TRY IT
Starting at the top of the data and ending with the line that holds "(hdist : 1 ≤ s.copyDist) (hreach", transcribe each line exactly; include both ends.

SUPPLIED MATERIAL

/-! One micro-step. -/

/-- Everything one micro-step of the engine can do, with its guards (40_sequencer.md R69). -/
inductive EngineStep (p : Params) (s : State) : State → Prop
  | none (h : s.phase ≠ .run) : EngineStep p s s
  | copy (v : Byte) (hrun : s.phase = .run) (hrem : 0 < s.copyRem) (hroom : s.outPos < s.tgtLen)
      (hdist : 1 ≤ s.copyDist) (hreach : s.copyDist ≤ s.outPos)
      (hread : s.outMem.read (s.outPos - s.copyDist) = some v) :
      EngineStep p s (byteCopied v s)
  | zeroLength (hrun : s.phase = .run) (hrem : s.copyRem = 0) (hlen : s.cmpLen = 0) :
      EngineStep p s (finishSuccess 0 s)
  | target (hrun : s.phase = .run) (hrem : s.copyRem = 0) (hlen : s.cmpLen ≠ 0)
      (hout : s.outPos = s.tgtLen) : EngineStep p s (finishSuccess s.tgtLen s)
  | truncated (hrun : s.phase = .run) (hrem : s.copyRem = 0) (hlen : s.cmpLen ≠ 0)
      (hout : s.outPos ≠ s.tgtLen) (hin : s.inPos = s.cmpLen) :
      EngineStep p s (raise .truncatedInput s)
  | oversized (hrun : s.phase = .run) (hrem : s.copyRem = 0) (hlen : s.cmpLen ≠ 0)
      (hout : s.outPos ≠ s.tgtLen) (hin : s.inPos ≠ s.cmpLen) (hidx : s.ctrlIdx.val < 8)
      (href : nextIsRef p s = true) (hcut : s.cmpLen - s.inPos < p.refBytes) :
      EngineStep p s (raise .oversizedToken s)
  | ctrl (c : Byte) (hsel : selected p .ctrl s = true) (hread : s.inMem.read s.inPos = some c) :
      EngineStep p s (ctrlTaken c s)
  | lit (v : Byte) (hsel : selected p .lit s = true) (hread : s.inMem.read s.inPos = some v) :
      EngineStep p s (literalTaken v s)
  | refFail (bytes : List Byte) (cause : Cause) (hsel : selected p .ref s = true)
      (hfit : p.refBytes ≤ s.cmpLen - s.inPos)
      (hbytes : inBytes s s.inPos p.refBytes = some bytes)
      (hfail : refFailure p (p.refDecode bytes).1 (p.refDecode bytes).2 s = some cause) :
      EngineStep p s (raise cause s)
  | ref (bytes : List Byte) (hsel : selected p .ref s = true)
      (hfit : p.refBytes ≤ s.cmpLen - s.inPos)
      (hbytes : inBytes s s.inPos p.refBytes = some bytes)
      (hlength : 1 ≤ (p.refDecode bytes).2) (hdist : 1 ≤ (p.refDecode bytes).1)
      (hreach : (p.refDecode bytes).1 ≤ s.outPos) :
      EngineStep p s (refTaken p (p.refDecode bytes).1 (p.refDecode bytes).2 s)

theorem tokenCut_eq_false {p : Params} {s : State} :
    tokenCut p s = false ↔ p.refBytes ≤ s.cmpLen - s.inPos := by
  simp [tokenCut]

theorem engineTurn_item {p : Params} {s : State} {kind : ItemKind} {i : Instr}
    (hd : dispatch p s = .item kind) (hf : fetchItem p kind s = .item i) :
    engineTurn p s = execWith p i s := by
  simp [engineTurn, engineTurnBy, hd, hf]

/-- Everything an engine's turn can answer. -/
theorem engineTurn_cases {p : Params} {s t : State} (h : engineTurn p s = .next t) :
    EngineStep p s t := by
  unfold engineTurn engineTurnBy at h
  cases hd : dispatch p s with
  | none =>
    simp only [hd] at h
    cases h
    refine .none fun hrun => ?_
    unfold dispatch at hd
    simp only [hrun, ne_eq, not_true_eq_false, if_false] at hd
    split_ifs at hd
  | copy =>
    simp only [hd] at h
    obtain ⟨h1, h2, h3, v, h4, rfl⟩ := copyStep_next_iff.1 h
    obtain ⟨h5, h6, h7⟩ := copySource_eq_some.1 h4
    exact .copy v h1 h2 h3 h5 h6 h7
  | finish n =>
    simp only [hd] at h
    cases h
    unfold dispatch at hd
    split_ifs at hd with h1 h2 h3 h4
    · cases hd
      exact .zeroLength (by simpa using h1) (by omega) h3
    · cases hd
      exact .target (by simpa using h1) (by omega) h3 h4
  | truncated =>
    simp only [hd] at h
    cases h
    unfold dispatch at hd
    split_ifs at hd with h1 h2 h3 h4 h5
    exact .truncated (by simpa using h1) (by omega) h3 h4 h5
  | item kind =>
    simp only [hd] at h
    cases hf : fetchItem p kind s with
    | absent => simp [hf] at h
    | oversized =>
      simp only [hf] at h
      cases h
      obtain ⟨rfl, hcut⟩ := fetchItem_oversized_iff.1 hf
      unfold dispatch at hd
      split_ifs at hd with h1 h2 h3 h4 h5 h6 h7 <;> cases hd
      exact .oversized (by simpa using h1) (by omega) h3 h4 h5 (ctrlIdx_lt_eight_iff.2 h6) h7
        (by simpa [tokenCut] using hcut)
    | item i =>
      simp only [hf] at h
      cases kind with
      | ctrl =>
        obtain ⟨c, hc, rfl⟩ := fetchItem_ctrl_iff.1 hf
        obtain ⟨hs, rfl⟩ := ctrlFetch_next_iff.1 h
        exact .ctrl c hs (inRead_eq_some.1 hc).2
      | lit =>
        obtain ⟨v, hv, rfl⟩ := fetchItem_lit_iff.1 hf
        obtain ⟨hs, rfl⟩ := literal_next_iff.1 h
        exact .lit v hs (inRead_eq_some.1 hv).2
      | ref =>
        obtain ⟨hcut, bytes, hbytes, rfl⟩ := fetchItem_ref_iff.1 hf
        obtain ⟨hs, ⟨cause, hfail, rfl⟩ | ⟨hok, rfl⟩⟩ := refHeader_next_iff.1 h
        · exact .refFail bytes cause hs (tokenCut_eq_false.1 hcut) hbytes hfail
        · obtain ⟨-, h2, h3, h4⟩ := refFailure_none_iff.1 hok
          exact .ref bytes hs (tokenCut_eq_false.1 hcut) hbytes h2 h3 h4

/-! Each case of a micro-step is answered by the engine: the other direction, one lemma a case. -/

theorem engineTurn_none {p : Params} {s : State} (h : s.phase ≠ .run) : engineTurn p s = .next s := by
  simp [engineTurn, engineTurnBy, dispatch, h]

theorem engineTurn_copy {p : Params} {s : State} {v : Byte} (hrun : s.phase = .run)
    (hrem : 0 < s.copyRem) (hroom : s.outPos < s.tgtLen) (hdist : 1 ≤ s.copyDist)
    (hreach : s.copyDist ≤ s.outPos) (hread : s.outMem.read (s.outPos - s.copyDist) = some v) :
    engineTurn p s = .next (byteCopied v s) := by
  have hd : dispatch p s = .copy := by simp [dispatch, hrun, hrem]
  simp only [engineTurn, engineTurnBy, hd]
  exact copyStep_next_iff.2 ⟨hrun, hrem, hroom, v, copySource_eq_some.2 ⟨hdist, hreach, hread⟩, rfl⟩

theorem engineTurn_zeroLength {p : Params} {s : State} (hrun : s.phase = .run) (hrem : s.copyRem = 0)
    (hlen : s.cmpLen = 0) : engineTurn p s = .next (finishSuccess 0 s) := by
  simp [engineTurn, engineTurnBy, dispatch, hrun, hrem, hlen]

theorem engineTurn_target {p : Params} {s : State} (hrun : s.phase = .run) (hrem : s.copyRem = 0)
    (hlen : s.cmpLen ≠ 0) (hout : s.outPos = s.tgtLen) :
    engineTurn p s = .next (finishSuccess s.tgtLen s) := by
  simp [engineTurn, engineTurnBy, dispatch, hrun, hrem, hlen, hout]

theorem engineTurn_truncated {p : Params} {s : State} (hrun : s.phase = .run) (hrem : s.copyRem = 0)
    (hlen : s.cmpLen ≠ 0) (hout : s.outPos ≠ s.tgtLen) (hin : s.inPos = s.cmpLen) :
    engineTurn p s = .next (raise .truncatedInput s) := by
  have hd : dispatch p s = .truncated := by
    simp [dispatch, hrun, hrem, hlen, hout, hin]
  simp [engineTurn, engineTurnBy, hd]

theorem engineTurn_oversized {p : Params} {s : State} (hsel : selected p .ref s = true)
    (hcut : s.cmpLen - s.inPos < p.refBytes) :
    engineTurn p s = .next (raise .oversizedToken s) := by
  have hf : fetchItem p .ref s = .oversized :=
    fetchItem_oversized_iff.2 ⟨rfl, by simpa [tokenCut] using hcut⟩
  simp [engineTurn, engineTurnBy, dispatch_of_selected hsel, hf]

EXERCISE ANSWER
/-! One micro-step. -/

/-- Everything one micro-step of the engine can do, with its guards (40_sequencer.md R69). -/
inductive EngineStep (p : Params) (s : State) : State → Prop
  | none (h : s.phase ≠ .run) : EngineStep p s s
  | copy (v : Byte) (hrun : s.phase = .run) (hrem : 0 < s.copyRem) (hroom : s.outPos < s.tgtLen)
      (hdist : 1 ≤ s.copyDist) (hreach : s.copyDist ≤ s.outPos)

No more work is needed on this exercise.